Taken together, Mr Finn’s presentation is complex and complicated by overlapping factors.  Although he does not appear to currently meet the criteria for an acute mental illness, he does present with some symptoms which may indicate the presence of a psychotic process.  It is possible that these symptoms are accounted by the significant disturbance of personality, functioning, cognitive deficits or may indicate an underlying mental illness.  In addition, Mr Finn demonstrates a dependence on and an ongoing motivation to use drugs with little interest shown in interventions that could address his substance use issues.  … [I]t would appear that given Mr Finn’s current clinical picture, he presents with at least moderate to high risk of future violence and substance misuse if no further intervention is provided.

  1. The applicant is now separated from a woman with whom he had a longstanding relationship.  Four children were born of the relationship.  They continued to support their father.

  1. The judge who sentenced the applicant said that he saw little prospect of the applicant’s rehabilitation.  The conclusion would appear to have been based upon the absence of remorse and the applicant’s numerous prior convictions.
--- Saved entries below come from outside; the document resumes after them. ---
-- ==== Sys2Proof/Tests/Slice0.lean ====
section
/-! SUPPORT. The model's own tests: the well-formedness smoke, values taken from the spec, and for every statement a witness of its
hypotheses. -/

namespace Sys2Proof.Tests

set_option maxRecDepth 20000
set_option synthInstance.maxSize 4000
set_option Elab.async false

open Sys2Proof Sys2Proof.Machine Sys2Proof.Safety Sys2Proof.Laws

/-! ### Helpers -/

/-- A command goes on to a state with a property. -/
def after (c : Instr) (s : State) (p : State → Bool) : Bool :=
  match exec c s with
  | .next t => p t
  | _ => false

/-- A command stops at a misuse. -/
def stops (c : Instr) (s : State) (identifier : String) : Bool :=
  match exec c s with
  | .fault (.unbounded i) => i == identifier
  | _ => false

/-- The device in READY, with every function OFF. -/
def live : State :=
  { (State.reset.put Obj.bootState 6) with boot := { State.reset.boot with step := .idle }, pins := { State.reset.pins with coldN := true } }

/-- The same with a function in a state. -/
def liveFn (n v : Nat) : State := live.setFn n v

/-- A state with a boot step. -/
def atStep (step : BootStep) : State := { State.reset with boot := { State.reset.boot with step := step } }

/-! ### Witnesses: the machine as a whole -/

theorem shape_live : Shape live :=
  ⟨by decide +kernel, by decide +kernel, by decide +kernel, by decide +kernel, by decide +kernel, by decide +kernel, by decide +kernel⟩

theorem slots_live : SlotsGood live.versions := by
  unfold SlotsGood
  decide +kernel

/-- IdleStepIsOneClock. -/
theorem witness_idle : live.pending = [] ∧ live.walks = [] ∧ live.em.writing = none ∧ live.ready = true ∧
    State.reset.pending = [] ∧ State.reset.ready = false := by decide +kernel

/-- StepKeepsShape, StepKeepsVersionSlots, OpenValuesAreTakenInOrder, CommandsLeaveTheQueue, StepStopsOnlyOnListedMisuse. -/
theorem witness_step : Shape live ∧ SlotsGood live.versions ∧ (∃ t, step live = .next t) ∧ ∃ t, exec .coldNLow live = .next t :=
  ⟨shape_live, slots_live, ⟨_, rfl⟩, ⟨_, rfl⟩⟩

/-- A blow in progress, to SCRAPPED. -/
def blowing : State := { live with boot := { live.boot with blowing := some 4 } }

/-- OnlyABlowChangesTheLifeState, and the first clause of UploadAndLifeRequests. -/
theorem witness_blow : Shape blowing ∧ SlotsGood blowing.versions ∧ blowing.boot.blowing = some 4 ∧ blowing.boot.fuses = 2 ∧
    after .fuseBlowEnd blowing (fun t => t.boot.fuses == 4) = true :=
  ⟨⟨by decide +kernel, by decide +kernel, by decide +kernel, by decide +kernel, by decide +kernel, by decide +kernel,
    by decide +kernel⟩, by unfold SlotsGood; decide +kernel, by decide +kernel, by decide +kernel, by decide +kernel⟩

/-- SettingAnObjectChangesItAlone: another object, and addresses just outside two bytes stored. -/
theorem witness_setting : live.dictWf = true ∧ Obj.bootState ≠ Obj.commSummary ∧
    Defaults.domAddr Obj.jobBuffer 7 < Defaults.domAddr Obj.jobBuffer 8 ∧
    Defaults.domAddr Obj.jobBuffer 8 + 2 ≤ Defaults.domAddr Obj.jobBuffer 10 := by decide +kernel

/-! ### Witnesses: power, resets and boot -/

/-- ResetsWipeAndKeep: an object at its default after a cold reset, and the ends of the objects kept. -/
theorem witness_resets : live.dictWf = true ∧ physicalKey Obj.captureEnable = false ∧ Obj.captureEnable ∉ resetWrites ∧
    0x1100 ≤ 0x110000 / 256 ∧ 0x110000 / 256 ≤ 0x11FF ∧ 0x1100 ≤ 0x11FFFF / 256 ∧ 0x11FFFF / 256 ≤ 0x11FF := by decide +kernel

/-- The rails in range, and the two reset pins as given. -/
def railed (kind : SeqKind) (fuses clocks : Nat) (cold warm : Bool) : State :=
  let s := (State.reset.put Obj.railStatus 0x7F).put Obj.clockStatus clocks
  { s with boot := { s.boot with kind := kind, fuses := fuses }, pins := { s.pins with coldN := cold, warmN := warm } }

/-- SequencesGoAsFarAsTheyMay: each place at which a sequence can wait, and each start. -/
theorem witness_sequences :
    State.reset.dictWf = true ∧ State.reset.railsIn = false ∧
    ((railed .cold 2 0 false true).dictWf = true ∧ (railed .cold 2 0 false true).railsIn = true ∧
      (railed .cold 2 0 false true).pins.coldN = false) ∧
    ((railed .warm 2 0 true false).railsIn = true ∧ (railed .warm 2 0 true false).pins.coldN = true ∧
      (railed .warm 2 0 true false).boot.kind = .warm ∧ (railed .warm 2 0 true false).pins.warmN = false) ∧
    ((railed .cold 0 0 true true).railsIn = true ∧ (railed .cold 0 0 true true).boot.kind ≠ .warm ∧
      (railed .cold 0 0 true true).boot.fuses = 0 ∧ (railed .cold 4 0 true true).boot.fuses = 4) ∧
    ((railed .warm 2 0 true true).boot.kind = .warm ∧ (railed .warm 2 0 true true).pins.warmN = true ∧
      (railed .warm 2 0 true true).refclk = false ∧ (railed .warm 2 7 true true).refclk = true) ∧
    ((railed .lifeChange 1 0 true true).boot.kind ≠ .warm ∧ (railed .lifeChange 1 0 true true).boot.fuses ≠ 0 ∧
      (railed .lifeChange 1 0 true true).boot.fuses ≠ 4 ∧ (railed .lifeChange 1 7 true true).refclk = true) ∧
    ((railed .warm 2 0 true false).warmHolds = true ∧ (railed .warm 2 7 true true).warmHolds = false ∧
      (railed .warm 2 7 true true).pllsIn = true ∧ (railed .warm 2 1 true true).refclk = true ∧
      (railed .warm 2 1 true true).pllsIn = false ∧ (railed .warm 2 3 true true).pllsIn = false) ∧
    Obj.clockStatus ≠ Obj.bootState := by decide +kernel

/-- PowerCommands. -/
theorem witness_power : bits (State.reset.obj? Obj.railStatus) 6 2 = 0 ∧ live.boot.blowing = none ∧ blowing.boot.blowing = some 4 ∧
    bits ((State.reset.put Obj.railStatus 4).obj? Obj.railStatus) 6 2 ≠ 0 := by decide +kernel

/-- ResetCauses. -/
theorem witness_causes : live.boot.powered = true ∧ live.dictWf = true ∧ (atStep .coldHeld).boot.step = .coldHeld ∧
    live.pins.coldN = true ∧ live.boot.step = .idle ∧ live.ready = true ∧ State.reset.ready = false ∧
    State.reset.boot.step ≠ .idle ∧ (atStep .warmHeld).boot.step = .warmHeld ∧ (atStep .readyHeld).boot.step = .readyHeld ∧
    (atStep .readyHeld).dictWf = true ∧ live.obj? Obj.bootState ∉ [7, 8, 10] ∧ live.ignoresWarm = false ∧
    ((live.put Obj.bootState 7).ignoresWarm = true ∧ plinthOpen (live.put Obj.bootState 7)) ∧ Obj.railStatus ≠ Obj.bootState ∧
      Obj.railStatus ≠ Obj.bootElapsed ∧ plinthOpen live := by
  unfold plinthOpen
  decide +kernel

/-- RailCommands. -/
theorem witness_rails : live.boot.powered = true ∧ live.dictWf = true ∧ live.boot.step ≠ .rails ∧
    State.reset.boot.step = .rails ∧ State.reset.boot.kind ≠ .railReturn ∧ State.reset.dictWf = true ∧
    ({ State.reset with boot := { State.reset.boot with kind := .railReturn } } : State).boot.kind = .railReturn := by decide +kernel

/-- ClockCommands. -/
theorem witness_clocks : (atStep .clocks).boot.step = .clocks ∧ (atStep .clocks).boot.powered = true ∧
    (atStep .clocks).boot.kind ≠ .warm ∧ (atStep .plls).boot.step = .plls ∧
    ({ live with boot := { live.boot with pllHold := true } } : State).boot.pllHold = true ∧ (atStep .training).dictWf = true ∧
    (atStep .training).boot.powered = true ∧
    (atStep .training).boot.step ∉ ([.idle, .rails, .coldHeld] : List BootStep) ∧
    (atStep .warmHeld).boot.step ∉ ([.idle, .rails, .coldHeld] : List BootStep) ∧
    (atStep .training).ready = false ∧ live.ready = true ∧ Obj.railStatus ≠ Obj.bootState ∧ Obj.railStatus ≠ Obj.clockStatus ∧
    Obj.railStatus ≠ Obj.clockSummary := by decide +kernel

/-- A board configuration block that keeps its field map: 25 MHz, 1 GiB a channel, no channel fitted. -/
def configBlock : List Byte :=
  let b := toBe 12 (0x45564243 * 2 ^ 64 + 25 * 2 ^ 48 + 2 ^ 8)
  b ++ toBe 4 (crc32c b)

/-- An image of one microword, of level 3, for the life-cycle state 2, its signature not shown. -/
def image : List Byte := toBe 16 (0x45564C52 * 2 ^ 96 + 3 * 2 ^ 64 + 2 ^ 48 + 2 ^ 29) ++ List.replicate 114 0

/-- An image read, at a boot step. -/
def imaged (step : BootStep) (b : List Byte) : State :=
  { State.reset with boot := { State.reset.boot with step := step, image := b } }

/-- Both wipes at a point. -/
def wiping (step : BootStep) (sram ddr5 : Bool) : State :=
  { State.reset with boot := { State.reset.boot with step := step, sramWiping := sram, ddr5Wiped := ddr5 } }

/-- BootSteps: a good block and a bad one, a good image and a bad one, an image that may not run here, and each place of the wipes. -/
theorem witness_boot : (atStep .config).boot.step = .config ∧ configDefect configBlock = 0 ∧ configDefect [] ≠ 0 ∧
    (atStep (.imageRead 1)).boot.step = .imageRead 1 ∧ imageDefect image = 0 ∧ (atStep (.imageRead 2)).boot.step = .imageRead 2 ∧
    imageDefect [] ≠ 0 ∧
    ((imaged (.imageCheck 1) image).dictWf = true ∧ (imaged (.imageCheck 1) image).boot.step = .imageCheck 1 ∧
      imageAllows image 2 = true ∧ imageAllows image 3 = false) ∧
    (atStep .idle).boot.ddr5Wiped = false ∧ ((wiping .idle true true).boot.ddr5Wiped = true ∧
      (wiping .idle true true).boot.sramWiping = true) ∧
    (atStep .training).boot.step = .training ∧ (atStep .ddr5Reset).boot.step = .ddr5Reset ∧
    (atStep .ddr5Reinit).boot.step = .ddr5Reinit ∧
    ((wiping .ddr5Wipe true false).boot.step = .ddr5Wipe ∧ (wiping .ddr5Wipe true false).boot.ddr5Wiped = false ∧
      (wiping .ddr5Wipe true false).boot.sramWiping = true ∧ (wiping .ddr5Wipe false false).boot.sramWiping = false) ∧
    (atStep .kiln).boot.step = .kiln ∧ (atStep .kiln).dictWf = true := by decide +kernel

/-- TheBootEndsInReady. -/
theorem witness_ready : ({ live with boot := { live.boot with kind := .warm } } : State).boot.kind = .warm ∧
    live.obj? Obj.warmKiln = 0 ∧ live.boot.kind ≠ .warm ∧ (live.put Obj.warmKiln 1).obj? Obj.warmKiln ≠ 0 ∧ live.dictWf = true ∧
    (railed .warm 2 0 true false).warmHolds = true ∧ live.warmHolds = false ∧ Obj.railStatus ≠ Obj.bootElapsed := by decide +kernel

/-- A device in life-cycle state 1 with the record that authorises state 2. -/
def authorised : State :=
  let s := { live with boot := { live.boot with fuses := 1 } }
  s.putBytes Obj.lifeAuthorisation 0 (toBe 8 (s.obj? Obj.deviceSerial) ++ [1, 2, 0, 0, 0, 0, 0, 0])

/-- UploadAndLifeRequests: the requests that need no authorisation, and those that are refused. -/
theorem witness_life : live.dictWf = true ∧ plinthOpen live ∧ live.obj? Obj.bootState ≠ 7 ∧
    (live.put Obj.bootState 7).obj? Obj.bootState = 7 ∧ plinthOpen (live.put Obj.bootState 7) ∧ (0x4C434503 : Nat) / 256 ≠ 0x4C4346 ∧
    4 < (0x4C434605 : Nat) % 256 ∧
    live.boot.blowing = none ∧ lifeTransition live.boot.fuses 3 = some false ∧ lifeTransition live.boot.fuses 1 = none := by
  unfold plinthOpen
  decide +kernel

/-- UploadAndLifeRequests: an authorised request, whatever serial number the part has. -/
theorem witness_authorised : authorised.dictWf = true ∧ plinthOpen authorised ∧ authorised.boot.blowing = none ∧
    lifeTransition authorised.boot.fuses 2 = some true ∧ authorised.lifeRecord 2 = true := by
  have wf : Sparse.wf Defaults.dom live.dom = true := by decide +kernel
  have two : authorised.dictWf = true := by
    simp only [State.dictWf, Bool.and_eq_true]
    exact ⟨by decide +kernel, sparse_setN_wf wf⟩
  refine ⟨two, ⟨rfl, by decide, by decide⟩, rfl, rfl, ?_⟩
  have read : authorised.bytes Obj.lifeAuthorisation 0 16 =
      toBe 8 (authorised.obj? Obj.deviceSerial) ++ [1, 2, 0, 0, 0, 0, 0, 0] := by
    have := sparse_getN_setN wf (Defaults.domAddr Obj.lifeAuthorisation 0)
      (toBe 8 (live.obj? Obj.deviceSerial) ++ [1, 2, 0, 0, 0, 0, 0, 0])
    simp only [List.length_append, toBe_length] at this
    exact this
  have serial : authorised.obj? Obj.deviceSerial < 256 ^ 8 := Config.deviceSerial.isLt
  simp only [State.lifeRecord, read, beAt, slice]
  generalize authorised.obj? Obj.deviceSerial = n at serial
  have len : (toBe 8 n).length = 8 := toBe_length 8 n
  have nine : List.drop 9 (toBe 8 n) = [] := List.drop_eq_nil_of_le (by omega)
  have ten : List.drop 10 (toBe 8 n) = [] := List.drop_eq_nil_of_le (by omega)
  simp [len, beNat_toBe serial, List.drop_append, nine, ten]
  decide +kernel


/-! ### Witnesses: host writes of one object -/

/-- SCRAPPED. -/
def scrapped : State := { live with boot := { live.boot with fuses := 4 } }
  1. Counsel for the applicant relied upon mitigating factors of some significance: the pleas of guilty to one count of theft and one count of criminal damage; the applicant’s difficulties in the early part of his life; the applicant’s addition to drugs; and the delay in bringing the charges to trial.  On the other hand, the offences were serious, the applicant’s criminal record displayed scant regard for the law and his prospects of rehabilitation were poor.

  1. I would re-sentence the applicant to be imprisoned for a term of 12 months on count 4, for a term of eight months on count 5 and for a term of ten months on count 6.  I would cumulate three months of each of the sentences imposed on counts 5 and 6 on each other and on the sentence imposed on count 4.  The total effective sentence is 18 months’ imprisonment.  I would fix a period of 12 months’ imprisonment before the applicant is to be eligible for parole.

  1. But for the plea of guilty to the counts of theft of electricity and criminal damage, I would have sentenced the applicant to be imprisoned for a term of 15 months on the count of theft and for a term of 18 months on the count of criminal damage.